- Task statement -
Copy the listing below line for line, from its opening line to the one with "t.mls.lseq = s.mls.lseq", both included; stop there.
=== Record set ===
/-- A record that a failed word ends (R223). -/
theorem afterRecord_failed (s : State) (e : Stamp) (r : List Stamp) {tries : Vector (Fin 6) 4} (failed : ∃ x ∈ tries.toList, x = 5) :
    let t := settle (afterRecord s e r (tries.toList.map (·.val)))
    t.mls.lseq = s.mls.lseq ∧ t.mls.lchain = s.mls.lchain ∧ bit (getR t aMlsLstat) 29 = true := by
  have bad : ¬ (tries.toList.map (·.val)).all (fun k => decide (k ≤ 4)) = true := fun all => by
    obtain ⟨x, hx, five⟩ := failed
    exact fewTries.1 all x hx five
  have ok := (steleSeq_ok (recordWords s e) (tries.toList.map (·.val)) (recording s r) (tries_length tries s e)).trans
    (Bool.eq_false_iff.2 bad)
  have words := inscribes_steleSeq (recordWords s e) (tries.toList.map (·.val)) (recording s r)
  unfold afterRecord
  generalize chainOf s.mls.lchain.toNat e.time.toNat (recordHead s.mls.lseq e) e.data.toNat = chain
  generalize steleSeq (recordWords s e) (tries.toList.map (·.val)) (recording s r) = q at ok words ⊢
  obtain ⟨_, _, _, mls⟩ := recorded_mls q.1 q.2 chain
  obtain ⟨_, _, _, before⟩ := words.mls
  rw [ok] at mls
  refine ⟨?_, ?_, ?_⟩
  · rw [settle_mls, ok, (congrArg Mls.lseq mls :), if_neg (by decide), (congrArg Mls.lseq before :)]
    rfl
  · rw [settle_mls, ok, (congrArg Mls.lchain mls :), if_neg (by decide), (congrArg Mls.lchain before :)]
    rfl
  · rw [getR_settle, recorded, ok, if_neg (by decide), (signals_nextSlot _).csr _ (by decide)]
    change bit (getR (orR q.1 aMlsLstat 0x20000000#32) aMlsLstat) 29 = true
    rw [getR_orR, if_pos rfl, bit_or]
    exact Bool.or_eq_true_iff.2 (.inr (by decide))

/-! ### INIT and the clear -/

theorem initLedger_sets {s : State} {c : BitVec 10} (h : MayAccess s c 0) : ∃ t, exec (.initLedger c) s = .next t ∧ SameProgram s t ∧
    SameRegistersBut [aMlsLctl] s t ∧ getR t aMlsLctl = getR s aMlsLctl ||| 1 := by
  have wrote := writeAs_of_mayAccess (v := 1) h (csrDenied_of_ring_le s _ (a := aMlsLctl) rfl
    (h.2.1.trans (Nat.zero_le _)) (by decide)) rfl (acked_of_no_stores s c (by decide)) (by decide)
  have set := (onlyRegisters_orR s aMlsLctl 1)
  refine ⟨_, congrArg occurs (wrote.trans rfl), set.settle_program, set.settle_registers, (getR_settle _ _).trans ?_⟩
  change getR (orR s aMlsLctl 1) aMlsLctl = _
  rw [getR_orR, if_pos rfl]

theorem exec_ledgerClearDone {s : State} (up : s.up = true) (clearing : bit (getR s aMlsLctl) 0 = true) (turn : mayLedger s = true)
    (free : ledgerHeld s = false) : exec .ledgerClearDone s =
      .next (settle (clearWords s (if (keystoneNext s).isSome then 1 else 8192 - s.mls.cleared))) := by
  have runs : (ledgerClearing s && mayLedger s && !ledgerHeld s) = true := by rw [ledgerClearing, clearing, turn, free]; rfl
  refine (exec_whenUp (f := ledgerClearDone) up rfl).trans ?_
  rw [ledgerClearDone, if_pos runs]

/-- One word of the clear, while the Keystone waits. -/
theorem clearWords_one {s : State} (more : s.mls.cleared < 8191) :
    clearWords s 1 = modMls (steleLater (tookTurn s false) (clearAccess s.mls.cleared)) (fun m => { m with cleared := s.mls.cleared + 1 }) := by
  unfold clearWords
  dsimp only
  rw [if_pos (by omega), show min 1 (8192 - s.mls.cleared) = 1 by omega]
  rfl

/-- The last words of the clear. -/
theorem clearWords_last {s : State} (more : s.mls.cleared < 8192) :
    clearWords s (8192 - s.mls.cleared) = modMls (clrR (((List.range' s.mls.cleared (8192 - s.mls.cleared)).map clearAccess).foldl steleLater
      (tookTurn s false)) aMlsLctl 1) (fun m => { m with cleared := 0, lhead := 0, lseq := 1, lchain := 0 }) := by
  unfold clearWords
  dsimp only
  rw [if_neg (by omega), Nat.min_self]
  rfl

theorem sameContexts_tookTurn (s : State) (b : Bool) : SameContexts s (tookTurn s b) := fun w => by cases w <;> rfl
===
- Response below -
/-- A record that a failed word ends (R223). -/
theorem afterRecord_failed (s : State) (e : Stamp) (r : List Stamp) {tries : Vector (Fin 6) 4} (failed : ∃ x ∈ tries.toList, x = 5) :
    let t := settle (afterRecord s e r (tries.toList.map (·.val)))
    t.mls.lseq = s.mls.lseq ∧ t.mls.lchain = s.mls.lchain ∧ bit (getR t aMlsLstat) 29 = true := by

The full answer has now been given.